In the first article of this mini-series on how to accelerate digital adoption at smallholder level, we argued that the core constraint is not (more) technology, but delivery. In the second, we explored how youth can act as powerful delivery actors, translating innovation into trust and adoption at the farm level.
Yet a persistent question remains. If the tools exist, and the actors are all in place, why is digital adoption at smallholder level still limited? Part of the answer lies in how the challenge continues to be framed.
There is still a tendency to look for what is missing — more tools, more training, more pilots, more actors. But in many ASEAN markets today, the fundamentals are not absent. They are already being built.

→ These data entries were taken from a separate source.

/-! ### Which steps continue -/

/-- Every internal step of every command answers a next state (R200). -/
theorem exec_eq_next (i : Instr) (s : State) : ∃ t, exec i s = .next t := by
  rcases exec_cases i s with ⟨_, h⟩ | ⟨_, h, -⟩ | ⟨_, -, -, -, h⟩ | ⟨_, -, -, h⟩ | ⟨_, -, -, -, h⟩ | ⟨_, -, -, -, h⟩ |
    ⟨_, -, -, h⟩ <;> exact ⟨_, h⟩

theorem execStep_eq_next (s : State) : ∃ t, execStep s = .next t := by
  rcases execStep_cases s with ⟨i, -, h⟩ | ⟨_, -, h⟩
  · obtain ⟨t, ht⟩ := exec_eq_next i s
    exact ⟨t, h.trans ht⟩
  · exact ⟨_, h⟩

/-- An ordinary step is never refused: it continues, or faults on a reserved status. -/
theorem step_ne_refused_of_ordinary {s : State} (ho : ordinary s) (r : Refusal) : step s ≠ .refused r := by
  cases hp : s.PHASE with
  | idle => simp [step_of_idle s ho hp]
  | exec =>
    obtain ⟨t, ht⟩ := execStep_eq_next (dropPort s)
    simp [step_of_exec s ho hp, ht]
  | resp =>
    rw [step_of_resp s ho hp]
    rcases respStep_cases (portNow s) (dropPort s) with ⟨-, h⟩ | ⟨-, -, h⟩ | ⟨-, -, h⟩ <;> simp [h]

/-- Settles O10: a reset continues, a contested sample is refused, and an ordinary step never is. -/
theorem refusedExactlyWhenUnarbitrated : Obligations.RefusedExactlyWhenUnarbitrated := by
  intro s r
  by_cases hr : (portNow s).rst = true
  · simp [step_of_rst s hr, hr]
  · rw [Bool.not_eq_true] at hr
    by_cases hc : (portNow s).contested = true
    · simp [step_of_contested s hr hc, hr, hc, eq_comm]
    · have ho : ordinary s := ⟨hr, by simpa using hc⟩
      simp [step_ne_refused_of_ordinary ho r, hc]

end Sys2Proof.Machine
end

section
/-! PROOF. On one block acceptances and responses alternate (`20_memory.md` R57, R58): the phase says which of the two
the next port event can be, and each step leaves the phase its event calls for. -/

namespace Sys2Proof.Machine

/-! ### The port event of one step -/

theorem eventOf_of_rst {s : State} (h : (portNow s).rst = true) : eventOf s = some .reset := by
  simp [eventOf, h]

theorem eventOf_of_contested {s : State} (hr : (portNow s).rst = false) (hc : (portNow s).contested = true) :
    eventOf s = none := by
  simp [eventOf, hr, hc]

theorem eventOf_of_idle {s : State} (ho : ordinary s) (hp : s.PHASE = .idle) :
    eventOf s = if (portNow s).cmdValid then some (.accepted (portNow s).cmdOp (portNow s).cmdArg) else none := by
  simp [eventOf, ho.1, ho.2, hp]

theorem eventOf_of_exec {s : State} (ho : ordinary s) (hp : s.PHASE = .exec) : eventOf s = none := by
  simp [eventOf, ho.1, ho.2, hp]

theorem eventOf_of_resp {s : State} (ho : ordinary s) (hp : s.PHASE = .resp) :
    eventOf s = if (portNow s).rspReady then some (.responded ⟨s.RSP_STATUS, s.RSP_DATA⟩) else none := by
  simp [eventOf, ho.1, ho.2, hp]

/-- A command that executes stays in flight: it goes on, or presents its response (R73). -/
theorem Move.PHASE_ne_idle {s t : State} (m : Move s t) (ho : ordinary s) (hp : s.PHASE = .exec) : t.PHASE ≠ .idle := by
  cases m with
  | reset hr => simp [ho.1] at hr
  | take _ hps => simp [hp] at hps
  | stay | accept | answer | answerDraw | load | iterate | commit | setup | reject => simp [hp]

/-! ### The event and the phase -/

/-- The event of any step, one that stops included, is one its phase allows. -/
theorem alternates_eventOf (s : State) : alternates (decide (s.PHASE ≠ .idle)) (eventOf s).toList = true := by
  by_cases hr : (portNow s).rst = true
  · simp [eventOf_of_rst hr, alternates]
  · rw [Bool.not_eq_true] at hr
    by_cases hc : (portNow s).contested = true
    · simp [eventOf_of_contested hr hc, alternates]
    · have ho : ordinary s := ⟨hr, by simpa using hc⟩
      cases hp : s.PHASE with
      | idle => rw [eventOf_of_idle ho hp]; split <;> simp [alternates]
      | exec => simp [eventOf_of_exec ho hp, alternates]
      | resp => rw [eventOf_of_resp ho hp]; split <;> simp [alternates]

/-- After the event of a step that continues, a command is in flight exactly when the next phase says so. -/
theorem alternates_eventOf_append {s t : State} (h : step s = .next t) (es : List Event) :
    alternates (decide (s.PHASE ≠ .idle)) ((eventOf s).toList ++ es) = alternates (decide (t.PHASE ≠ .idle)) es := by
  rcases step_cases h with ⟨hr, rfl⟩ | ⟨ho, hp, rfl⟩ | ⟨ho, hp, -⟩ | ⟨ho, hp, he⟩
  · simp [eventOf_of_rst hr, alternates]
  · rw [eventOf_of_idle ho hp]
    unfold idleStep
    split <;> simp [alternates, hp]
  · have ht : t.PHASE ≠ .idle := (move_of_step h).PHASE_ne_idle ho hp
    simp [eventOf_of_exec ho hp, hp, ht]
  · rw [eventOf_of_resp ho hp]
    rcases respStep_cases (portNow s) (dropPort s) with ⟨-, hs⟩ | ⟨-, hrdy, hs⟩ | ⟨-, hrdy, hs⟩ <;>
      cases hs.symm.trans he <;> simp [alternates, hrdy, hp]

/-- Settles O55, by induction on the number of steps. -/
theorem acceptancesAndResponsesAlternate : Obligations.AcceptancesAndResponsesAlternate := by
  intro n
  induction n with
  | zero => exact fun _ => rfl
  | succ n ih =>
    intro s
    rw [trace]
    cases h : step s with
    | next t => exact (alternates_eventOf_append h _).trans (ih t)
    | fault | refused => simpa using alternates_eventOf s

end Sys2Proof.Machine
end

section
/-! PROOF. SEED through the ports (`40_seed_expander.md` R107, R109): how a command program's run of one command unrolls,
and SEED's run, by the invariant of the expansion. -/

namespace Sys2Proof.Machine

/-! ### One command of a program -/

theorem runToResponse_of_resp (fuel : Nat) {s : State} (hp : s.PHASE = .resp) : runToResponse fuel s = some s := by
  cases fuel <;> simp [runToResponse, hp]

theorem runToResponse_succ (fuel : Nat) {s t : State} (hp : s.PHASE ≠ .resp)
    (h : step { s with ports := [] } = .next t) : runToResponse (fuel + 1) s = runToResponse fuel t := by
  simp [runToResponse, hp, h]

/-- Under a quiet host a step in `EXEC` is a step of the command (R80). -/
theorem step_quiet_of_exec {s : State} {i : Instr} (hp : s.PHASE = .exec) (hd : decodeFields s.OP_R s.ARG_R = .ok i) :
    step { s with ports := [] } = exec i { s with ports := [] } := by
  rw [step_of_exec { s with ports := [] } ⟨rfl, rfl⟩ hp]
  rcases execStep_cases (dropPort { s with ports := [] }) with ⟨j, hj, he⟩ | ⟨e, hj, -⟩
  · cases hd.symm.trans hj
    exact he
  · cases hd.symm.trans hj

/-- A command of a program is accepted (R72), runs to its response, and that is taken (R75). -/
theorem runCommand_of_runToResponse {fuel : Nat} {op : Opcode} {arg : Word} {s u : State} {st : StatusBits} {d : Word}
    (hs : s.PHASE = .idle) (hrun : runToResponse fuel (acceptCommand op arg { s with ports := [] }) = some u)
    (hu : u.PHASE = .resp) (hst : u.RSP_STATUS = st) (hd : u.RSP_DATA = d) (hok : reservedStatus st = false) :
    runCommand fuel op arg s = some (takeResponse { u with ports := [] }, ⟨st, d⟩) := by
  subst hst hd
  have hoffer : step { s with ports := [offerCommand op arg] } = .next (acceptCommand op arg { s with ports := [] }) :=
    step_of_idle { s with ports := [offerCommand op arg] } ⟨rfl, rfl⟩ hs
  have htake : step { u with ports := [takeSample] } = .next (takeResponse { u with ports := [] }) := by
    rw [step_of_resp { u with ports := [takeSample] } ⟨rfl, rfl⟩ hu]
    simp [respStep, hok, portNow, takeSample, dropPort]
  simp [runCommand, hoffer, hrun, htake]

/-! ### SEED -/

/-- Under a quiet host the latched opcode `0x01` runs SEED on the latched argument (R79). -/
theorem step_quiet_of_seed {s : State} (hp : s.PHASE = .exec) (hop : s.OP_R = 0x01) :
    step { s with ports := [] } = execSeed s.ARG_R { s with ports := [] } :=
  step_quiet_of_exec (i := .seed s.ARG_R) hp (by rw [hop]; rfl)

/-- An expansion under way ends within one step for each output still due and one for the commit: SEED presents `OK, 0`,
with `SeedInit(ARG_R)` in `S` (R107). -/
theorem runToResponse_expanding {fuel : Nat} {s : State} (hp : s.PHASE = .exec) (hpos : s.pos = .expanding)
    (hi : ExpandingInv s) (hfuel : 5 ≤ s.K.toNat + fuel) :
    ∃ u, runToResponse fuel s = some u ∧ u.PHASE = .resp ∧ u.RSP_STATUS = 0b00 ∧ u.RSP_DATA = 0 ∧ u.cfg = s.cfg ∧
      u.S = seedInit s.cfg s.ARG_R := by
  induction fuel generalizing s with
  | zero =>
    obtain ⟨-, hK, -⟩ := hi
    omega
  | succ fuel ih =>
    have hq : ExpandingInv { s with ports := [] } := hi
    have hstep := step_quiet_of_seed hp hi.1
    have hexec : s.PHASE ≠ .resp := by simp [hp]
    by_cases hk : s.K < 4
    · rw [runToResponse_succ fuel hexec (hstep.trans (execSeed_iterate _ _ hpos hk))]
      have hK : (s.K + 1).toNat = s.K.toNat + 1 := toNat_add_one_of_lt_four hk
      exact ih hp hpos (hq.expandIteration hk) (by rw [expandIteration_K, hK]; omega)
    · rw [runToResponse_succ fuel hexec (hstep.trans (execSeed_commit _ _ hpos hk)),
        runToResponse_of_resp fuel (respond_PHASE _ _ _)]
      exact ⟨_, rfl, rfl, rfl, rfl, rfl, by simp [hi.buffer_eq hk, seedInit]⟩

/-- From its start SEED loads the accumulator and expands: it presents `OK, 0`, with `SeedInit(ARG_R)` in `S`. -/
theorem runToResponse_seed {fuel : Nat} {s : State} (hp : s.PHASE = .exec) (hop : s.OP_R = 0x01)
    (hpos : s.pos ≠ .expanding) (hfuel : 6 ≤ fuel) :
    ∃ u, runToResponse fuel s = some u ∧ u.PHASE = .resp ∧ u.RSP_STATUS = 0b00 ∧ u.RSP_DATA = 0 ∧ u.cfg = s.cfg ∧
      u.S = seedInit s.cfg s.ARG_R := by
  obtain ⟨fuel, rfl⟩ := Nat.exists_eq_add_of_le' (show 1 ≤ fuel by omega)
  have hload := (step_quiet_of_seed hp hop).trans (execSeed_start _ _ hpos)
  rw [runToResponse_succ fuel (by simp [hp]) hload]
  exact runToResponse_expanding hp rfl (expandingInv_expandStart hop) (by change 5 ≤ 0 + fuel; omega)

/-- SEED offered to an idle block ends: the response taken is `OK, 0`, the block is idle again, and `S` is
`SeedInit(seed)`, whatever it was (R107). -/
theorem runCommand_seed {fuel : Nat} {s : State} (seed : Word) (hs : s.PHASE = .idle) (hfuel : 6 ≤ fuel) :
    ∃ t, runCommand fuel 0x01 seed s = some (t, ⟨0b00, 0⟩) ∧ t.PHASE = .idle ∧ t.cfg = s.cfg ∧
      t.S = seedInit s.cfg seed := by
  obtain ⟨u, hrun, hp, hst, hd, hc, hS⟩ := runToResponse_seed
    (s := acceptCommand 0x01 seed { s with ports := [] }) rfl rfl (by simp) hfuel
  exact ⟨_, runCommand_of_runToResponse hs hrun hp hst hd rfl, takeResponse_PHASE _, hc, hS⟩

/-- Settles O57: what SEED leaves depends on the parameters and the seed alone (R109). -/
theorem seedIsIdempotent : Obligations.SeedIsIdempotent := by
  intro s seed hs
  obtain ⟨t, ht, hp, hc, hS⟩ := runCommand_seed seed hs le_rfl
  obtain ⟨u, hu, -, -, hS'⟩ := runCommand_seed seed hp le_rfl
  exact ⟨t, u, _, ht, hu, by rw [hS', hS, hc]⟩

end Sys2Proof.Machine
end

section
/-! PROOF. Between two blocks of a system no order exists (`20_memory.md` R59). -/

namespace Sys2Proof.Machine

/-- Everything a move of a system can do when it answers a next system: a turn that names no block passes, and one
that names a block is that block's own step. -/
theorem systemStep_eq_next_iff {l : List State} {k : Nat} {rest : List Nat} {y : System} :
    systemStep ⟨l, k :: rest⟩ = .next y ↔
      (l[k]? = none ∧ y = ⟨l, rest⟩) ∨ ∃ s t, l[k]? = some s ∧ step s = .next t ∧ y = ⟨l.set k t, rest⟩ := by
  cases hk : l[k]? with
  | none => simp [systemStep, hk, eq_comm]
  | some s => cases hs : step s <;> simp [systemStep, hk, hs, eq_comm]

/-- Settles O60: the first move leaves the second one's block as it was, and writes to different places of the list
commute. -/
theorem instanceStepsCommute : Obligations.InstanceStepsCommute := by
  intro l j k rest y z hjk hy hz
  rcases systemStep_eq_next_iff.mp hy with ⟨hj, rfl⟩ | ⟨s, t, hj, hst, rfl⟩
  · rcases systemStep_eq_next_iff.mp hz with ⟨hk, rfl⟩ | ⟨s', t', hk, hst', rfl⟩
    · exact ⟨_, systemStep_eq_next_iff.mpr (.inl ⟨hk, rfl⟩), systemStep_eq_next_iff.mpr (.inl ⟨hj, rfl⟩)⟩
    · have hj' : (l.set k t')[j]? = none := by rwa [List.getElem?_set_ne hjk.symm]
      exact ⟨_, systemStep_eq_next_iff.mpr (.inr ⟨s', t', hk, hst', rfl⟩),
        systemStep_eq_next_iff.mpr (.inl ⟨hj', rfl⟩)⟩
  · rcases systemStep_eq_next_iff.mp hz with ⟨hk, rfl⟩ | ⟨s', t', hk, hst', rfl⟩ <;>
      rw [List.getElem?_set_ne hjk] at hk
    · exact ⟨_, systemStep_eq_next_iff.mpr (.inl ⟨hk, rfl⟩),
        systemStep_eq_next_iff.mpr (.inr ⟨s, t, hj, hst, rfl⟩)⟩
    · have hj' : (l.set k t')[j]? = some s := by rwa [List.getElem?_set_ne hjk.symm]
      exact ⟨_, systemStep_eq_next_iff.mpr (.inr ⟨s', t', hk, hst', rfl⟩),
        systemStep_eq_next_iff.mpr (.inr ⟨s, t, hj', hst, by rw [List.set_comm _ _ hjk]⟩)⟩

end Sys2Proof.Machine
end

section
/-! PROOF. The decoder and the encoder (`30_encoding.md` R77 to R83): a command word is its two fields, the decoder
selects by the value of the opcode field alone, and it undoes the encoder. -/

namespace Sys2Proof.Machine

/-! ### The command word -/

/-- A command word is its opcode field before its argument field (R77). -/
theorem commandOf_commandOp_commandArg (c : Command) : commandOf (commandOp c) (commandArg c) = c :=
  (BitVec.extractLsb'_append_extractLsb'_eq_extractLsb' rfl).trans BitVec.extractLsb'_eq_self

/-- Decoding undoes encoding, with every operand. -/
theorem decode_encode (i : Instr) : decode (encode i) = .ok i := by
  obtain ⟨-, -, -, h⟩ : Laws.Encoding.Statement i := by
    cases i with
    | seed seed => exact Laws.Encoding.seed seed
    | draw64 => exact Laws.Encoding.draw64
    | draw32 => exact Laws.Encoding.draw32
    | sample bound => exact Laws.Encoding.sample bound
    | onein bound => exact Laws.Encoding.onein bound
  exact h

theorem encode_injective : Function.Injective encode := fun i j h =>
  Except.ok.inj ((decode_encode i).symm.trans ((congrArg decode h).trans (decode_encode j)))

/-! ### What a decoded command says of the fields -/

theorem opcodeOf_of_decodeFields {op : Opcode} {arg : Word} {i : Instr} (h : decodeFields op arg = .ok i) :
    opcodeOf i = op := by
  rcases decodeFields_ok h with ⟨rfl, rfl⟩ | ⟨rfl, rfl⟩ | ⟨rfl, rfl⟩ | ⟨rfl, rfl⟩ | ⟨rfl, rfl⟩ <;> rfl

theorem argumentOf_of_decodeFields {op : Opcode} {arg : Word} {i : Instr} (h : decodeFields op arg = .ok i)
    (hr : readsArgument i = true) : argumentOf i = arg := by
  rcases decodeFields_ok h with ⟨-, rfl⟩ | ⟨-, rfl⟩ | ⟨-, rfl⟩ | ⟨-, rfl⟩ | ⟨-, rfl⟩
  · rfl
  · cases hr
  · cases hr
  · rfl
  · rfl

/-- A word that decodes to a command that reads its argument is that command's word. -/
theorem encode_of_decode {c : Command} {i : Instr} (h : decode c = .ok i) (hr : readsArgument i = true) :
    encode i = c := by
  rw [encode, opcodeOf_of_decodeFields h, argumentOf_of_decodeFields h hr, commandOf_commandOp_commandArg]

/-- Settles O12: the decoder undoes the encoder, and a word is its two fields. -/
theorem decodeEncodeRoundTrip : Obligations.DecodeEncodeRoundTrip :=
  ⟨fun i _ => decode_encode i, fun _ _ h => ⟨(opcodeOf_of_decodeFields h).symm, encode_of_decode h⟩,
    fun _ _ h => encode_injective h⟩

/-! ### Which opcodes are assigned -/

/-- Outside 1..5 no assigned opcode is left, so the decoder names the opcode as illegal (R81). -/
theorem decodeFields_of_illegal {op : Opcode} (arg : Word) (h : op.toNat = 0 ∨ 6 ≤ op.toNat) :
    decodeFields op arg = .error (.illegalOpcode op) := by
  rcases decodeFields_cases op arg with ⟨rfl, -⟩ | ⟨rfl, -⟩ | ⟨rfl, -⟩ | ⟨rfl, -⟩ | ⟨rfl, -⟩ | ⟨-, -, -, -, -, hd⟩
  case inr.inr.inr.inr.inr => exact hd
  all_goals exact absurd h (by decide)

Across the region, a recognizable set of elements is taking shape (which, as will be highlighted in the final report, form the core components of a strong delivery system):
I. Investments in foundational infrastructure — connectivity, payments, and data systems
II. A growing base of delivery actors — cooperatives, extension systems, youth, agri-SMEs
III. Increasing attention to farmer economics and adoption incentives
IV. Active engagement from governments, private sector, and development partners
Taken individually, these are all the right moves. Yet adoption remains uneven, fragmented, and difficult to sustain. The issue is not whether the right elements exist. It is that they are not yet working as a system. We observe three key tensions that need to be addressed.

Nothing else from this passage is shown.